Addendum: due to the private insurers working 'on top of' the Earthquake Commission, the market will solve the problem of the houses being built on reclaimed land (assuming that cannot be dealt with via technology), as I would assume the private insurers will not insure houses in those areas again.


The earthquake commission insurance cover is only for those who have private home and contents cover. The first NZ$100,000 plus GST of damage to private homes is covered. After that, private insurers are liable for the remaining earthquake damage.

The earthquake commission insurance cover does not extend to commercial and public assets.

The earthquake commission is funded by a levy on households that choose to be insured and the commission has NZ$15 billion in investments as reserves. My earthquake commission premium is about NZ$120 per year.

The first NZ$100,000 plus GST of damage cover has not changed since I came to NZ in 1998. Back in 1998, that would have covered the majority of damage, especially for smaller towns and smaller claims.

The earthquake commission insurance is no more and no less than a publically owned specific purpose insurance company.

Private insurers would take an interest in earthquake resistance of the building they insurer, as you say

The earthquake insurance commission cover mixed up these incentives to prepare for earthquakes. Only in a small number of cases will private insurance companies have to pay out. A publically owned insurer has less reason to engage in risk rating and reward earthquake strengthening with lower premiums.

The option of earthquake insurance commission cover saves the majority of home owners from the risk of having to strengthen their homes to get private home and contents insurance.


Building codes should be considered in their totality, including lulling effects.

the rebuilding after the NZ quake will cost NZ$2 billion plus, much of it is insured.

PricewaterhouseCoopers found the NZ leaky-home disaster would cost between NZ$11.3 billion and NZ$24 billion.

During the 1990s many houses were built using methods that haven't withstood the weather conditions in New Zealand. Because of the problems involving design, and installation of materials, these houses leak when it rains.

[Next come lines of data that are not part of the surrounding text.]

-- ==== Sys2Proof/Machine/Parse.lean ====
section
/-!
DEFINITION. The parse graph and its walk, the default graph, dispositions, the fragment table, and the commands of class 0x02 (R138 to R165).
-/
namespace Sys2Proof.Machine

/-! ## State and transition entries (R142, R143) -/

/-- A state entry as the walk uses it. -/
structure PState8 where
  /-- The eight words. -/
  w : List Word
deriving DecidableEq, Repr

/-- Word i of a state. -/
def PState8.word (s : PState8) (i : Nat) : Word := nth s.w i 0#32
/-- kind. -/
def PState8.kind (s : PState8) : Nat := (s.word 0).fld 12 10

/-- A state of the graph that is valid. -/
def Arrays.state (a : Arrays) (i : Nat) : Option PState8 :=
  match Tbl.look a.states i with
  | some w => guardO ((nth w 3 0#32).bit 31) ⟨w⟩
  | none => none

/-- Transitions a state names: indices. -/
def PState8.trans (s : PState8) : List Nat := (List.range ((s.word 3).fld 14 10)).map ((s.word 3).fld 9 0 + ·)

/-- A transition entry: value, mask, next state, stop; none when it is not valid. -/
def Arrays.transOf (a : Arrays) (i : Nat) : Option (Nat × Nat × Nat × Bool) :=
  match Tbl.look a.trans i with
  | some [lo, hi] => guardO (hi.bit 9) (lo.fld 15 0, lo.fld 31 16, hi.fld 7 0, hi.bit 8)
  | _ => none

/-! ## The walk (R138 to R144, R152, R153) -/

/-- What a walk has found so far. -/
structure Walk where
  /-- The key vector, 64 bytes. -/
  kv : Bytes := List.replicate 64 0#8
  /-- Headers recorded, in walk order: header_id and offset. -/
  hdrs : List (Nat × Nat) := []
  /-- Result code (R148). -/
  result : Nat := 0
  /-- IPV4_OPTIONS. -/
  options : Bool := false
  /-- TINY_FIRST. -/
  tiny : Bool := false
  /-- 0 not a fragment, 1 first, 2 later. -/
  frag : Nat := 0
  /-- MF or M of the fragment. -/
  more : Bool := false
  /-- Fragment key: IPv6, and bytes 0 to 36 of its entry. -/
  key : Bool × Bytes := (false, [])
  /-- End of the IP payload. -/
  ipEnd : Nat
  /-- Offset of the last IPv6 header. -/
  v6at : Nat := 0
deriving DecidableEq, Repr

/-- A byte the parse engine reads: zero beyond the frame end and beyond byte 255 (R140). -/
def rdb (b : Bytes) (i : Nat) : Nat := if i < 256 then byteAt b i else 0

/-- `n` bytes the parse engine reads. -/
def rdBytes (b : Bytes) (i n : Nat) : Bytes := (List.range n).map fun k => by8 (rdb b (i + k))

/-- Two bytes in network order the parse engine reads. -/
def rd16 (b : Bytes) (i : Nat) : Nat := 256 * rdb b i + rdb b (i + 1)

/-- Header length of a state at an offset. -/
def PState8.hlen (s : PState8) (b : Bytes) (off : Nat) : Nat :=
  let w := s.word 1
  if w.fld 15 8 = 0 then (s.word 0).fld 23 16
  else ((rdb b (off + w.fld 7 0) &&& w.fld 15 8) / 2 ^ w.fld 18 16) * 2 ^ w.fld 21 19 + w.fld 31 24

/-- The built-in checks of a kind: the result on failure, none when they hold (R144). The length of a UDP header in a first fragment is that of the whole datagram, so it is not held to the fragment's payload: R152 classifies such a fragment normally. DEDUCED from R152 and its example. -/
def PState8.check (s : PState8) (b : Bytes) (off hl : Nat) (k : Walk) : Option Nat :=
  let left := b.length - off
  match s.kind with
  | 1 =>
    let ihl := rdb b off % 16
    let tl := rd16 b (off + 2)
    if rdb b off / 16 ≠ 4 ∨ ihl < 5 ∨ tl < 4 * ihl ∨ left < tl then some 6
    else if (s.word 0).bit 9 && inetSum (rdBytes b off (4 * ihl)) != 0 then some 5 else none
  | 2 =>
    let pl := rd16 b (off + 4)
    if rdb b off / 16 ≠ 6 ∨ left < 40 + pl ∨ (pl = 0 ∧ rdb b (off + 6) ≠ 59) then some 6 else none
  | 3 => if hl = 8 then none else some 6
  | 4 => if rdb b (off + 12) / 16 < 5 then some 7 else none
  | 5 =>
    let ul := rd16 b (off + 4)
    if ul < 8 ∨ (k.frag ≠ 1 ∧ k.ipEnd - off < ul) then some 7 else none
  | _ => none

/-- Address fields of an IPv4 fragment key. -/
def key4 (b : Bytes) (off : Nat) : Bytes :=
  let z : Bytes := List.replicate 12 0#8
  z ++ rdBytes b (off + 12) 4 ++ z ++ rdBytes b (off + 16) 4 ++ leBytes 4 (rd16 b (off + 4)) ++ [by8 (rdb b (off + 9))]

/-- The key of an IPv6 fragment, from its IPv6 header and its Fragment header. -/
def key6 (b : Bytes) (ip off : Nat) : Bytes :=
  rdBytes b (ip + 8) 32 ++ leBytes 4 (beNat (rdBytes b (off + 4) 4)) ++ [0#8]

/-- Marks a header of a kind sets once its checks have passed. -/
def PState8.marks (s : PState8) (b : Bytes) (off : Nat) (fragEn : Bool) (k : Walk) : Walk :=
  match s.kind with
  | 1 =>
    let fo := rd16 b (off + 6)
    let k := { k with
      options := k.options || decide (5 < rdb b off % 16), ipEnd := off + rd16 b (off + 2) }
    if fragEn && k.frag == 0 && fo % 16384 != 0 then
      { k with frag := (if fo % 8192 = 0 then 1 else 2), more := nbit fo 13, key := (false, key4 b off) }
    else k
  | 2 => { k with ipEnd := off + 40 + rd16 b (off + 4), v6at := off }
  | 3 =>
    let fo := rd16 b (off + 2)
    if fragEn && k.frag == 0 && (nbit fo 0 || fo / 8 != 0) then
      { k with frag := (if fo / 8 = 0 then 1 else 2), more := nbit fo 0, key := (true, key6 b k.v6at off) }
    else k
  | _ => k

/-- A state of the shipped graph whose byte 27 is the traffic class (R147): it carries a ninth word, which no host can write. -/
def PState8.shippedTc (s : PState8) : Bool := decide (8 < s.w.length)

/-- Extraction words 4 to 7 of a state. The traffic class of the shipped IPv6 state is put together from the two bytes that hold it (DESIGN CHOICE, log entry 20). -/
def PState8.extract (s : PState8) (b : Bytes) (off : Nat) (kv : Bytes) : Bytes :=
  (List.range 4).foldl (fun kv n =>
    let w := s.word (4 + n)
    let len := w.fld 13 8
    if len = 0 then kv
    else
      let v := if s.shippedTc ∧ w.fld 21 16 = 27 then
          [by8 (16 * (rdb b off % 16) + rdb b (off + 1) / 16)]
        else rdBytes b (off + w.fld 7 0) len
      bytesSet kv (w.fld 21 16) v) kv

/-- The select value. -/
def PState8.sel (s : PState8) (b : Bytes) (off : Nat) : Nat :=
  let w := s.word 2
  let v := match w.fld 9 8 with
    | 1 => rdb b (off + w.fld 7 0)
    | 2 => rd16 b (off + w.fld 7 0)
    | _ => 0
  v &&& w.fld 31 16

an inquiry found that about 70% of weather tightness problems were due to the Government-run association recommending poor quality products to the building industry. the rest was due to builder error.

Much of the legal liablity is with local government because of poor certifications.

the government has proposed a NZ$6.3 billion settlement that splits the repair bill 50:25:25 between the homeowner, the Government and local councils. this covers 23,500 leaky houses. another 13,000 are not covered.